Data for the task:
====

-- ==== Sys2Proof/Machine/Matrix.lean ====
section
/-! DEFINITION. The matrix array: issue of its nine instructions, their execution from the matrix queue, exact K-steps,
array faults and discards (19_matrix_instructions R300-R319; R101-R103, R296, R320, R330, R331). -/

namespace Sys2Proof.Machine
open Sys2Proof

/-! ## Formats (R306) -/

/-- Classes of formats. -/
inductive MClass where
  | integer | real | fp64 | complex
  deriving DecidableEq, Repr

/-- Class of a format. -/
def matClass (f : Nat) : MClass := if f = 0 then .integer else if f = 7 then .fp64 else if f = 14 then .complex else .real

/-- Klim, the largest K that a format allows. -/
def kLimit (f : Nat) : Nat :=
  if f == 4 || f == 5 then 32 else if f == 7 then 4 else if f == 14 then 8 else if f == 0 || f == 8 || f == 9 || f == 11 then 64 else 128

/-- Bits of an element of a matrix operand; a CB4 weight is a 4-bit index. -/
def matBits (f : Nat) : Nat := if f = 16 then 4 else formatBits f

/-- Entry of the weight table that a MAC charges, from the activation and weight formats (R356; DEDUCED, log entry 23). -/
def macEntry (af wf : Nat) : Nat :=
  if wf == 16 || af == 10 || af == 12 || af == 13 then 11 else if af == 4 || af == 5 then 9 else if af == 7 then 12 else if af == 14 then 13 else 10

/-- Packed length of a row of `n` elements (R308, R309); weight rows of the shared-block formats hold one whole block, of
CB4 16 bytes. -/
def rowLength (f n : Nat) (weight : Bool) : Nat :=
  if weight && fmtShared f then 2 * matBits f else if f = 16 then 16 else (matBits f * n + 7) / 8

/-- Alignment of a row: the size of its 2-, 4- or 8-byte elements (R311). -/
def rowAlign (f : Nat) : Nat := if matBits f ≥ 16 then matBits f / 8 else 1

/-- Pitch of an operand: the signed CSR field, or the packed length when it is 0 (R303). -/
def pitchOf (field : BitVec 32) (packed : Nat) : Word := if field = 0#32 then BitVec.ofNat 64 packed else field.signExtend 64

/-! ## Operand reads (R311) -/

/-- Domain tags that `n` bytes touch; outside scratchpad they count as 0 (R275, R311). -/
def State.tagsAt (s : State) (acc : Access) (n : Nat) : List (BitVec 6) :=
  if acc.region == .spad then (spanOf tileOf acc.phys n).map s.tileTag else [0#6]

/-- The domain mismatch of an operand row: its pointer and the required tag (R196, R311, R330). -/
def rowTagFault (ptr : Word) (need : Nat) : MemFault := ⟨0x09#8, ptr, BitVec.ofNat 64 need⟩

/-- A tag check on the tags of a row. -/
abbrev TagTest := Word → List (BitVec 6) → Option MemFault

/-- Every tag of domain 00 (R311). -/
def spatialTest : TagTest := fun p ts => if ts.any (fun t => t.extractLsb' 4 2 != 0#2) then some (rowTagFault p 0) else none

/-- Domain 01 or 10 and one and the same tag (R330). -/
def spectralTest (tag : BitVec 6) : TagTest := fun p ts =>
  let d := tag.extractLsb' 4 2
  let ok := d == 1#2 || d == 2#2
  if ok && ts.all (· == tag) then none else some (rowTagFault p (if ok then tag.toNat else 0x40))

/-- No check: weight rows of the complex class, headers and bitmaps. -/
def noTest : TagTest := fun _ _ => none

/-- Reads operand pieces of `n` bytes in order, each checked as one read: their values and charges, or the fault with the
bytes read before it. -/
def State.readPieces (s : State) (v : View) (ptr : Nat → Word) (n align : Nat) (test : TagTest) : List Nat → Nat → Except (MemFault × Nat) (List Nat × Charge)
  | [], _ => .ok ([], [])
  | k :: ks, done =>
    if n = 0 then (s.readPieces v ptr n align test ks done).map (fun r => (0 :: r.1, r.2))
    else match s.plainAccess v (ptr k) { size := n, align := align } with
    | .error e => .error (e, done)
    | .ok acc =>
      match test (ptr k) (s.tagsAt acc n) with
      | some e => .error (e, done)
      | none => (s.readPieces v ptr n align test ks (done + n)).map (fun r => (s.read acc.key acc.phys n :: r.1, (byteEntry v acc, n) :: r.2))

====

Work task: This exercise calls for the lines from the one holding "if n = 0 then" through the end of the entries, transcribed exactly and with nothing more.

Problem solution:
    if n = 0 then (s.readPieces v ptr n align test ks done).map (fun r => (0 :: r.1, r.2))
    else match s.plainAccess v (ptr k) { size := n, align := align } with
    | .error e => .error (e, done)
    | .ok acc =>
      match test (ptr k) (s.tagsAt acc n) with
      | some e => .error (e, done)
      | none => (s.readPieces v ptr n align test ks (done + n)).map (fun r => (s.read acc.key acc.phys n :: r.1, (byteEntry v acc, n) :: r.2))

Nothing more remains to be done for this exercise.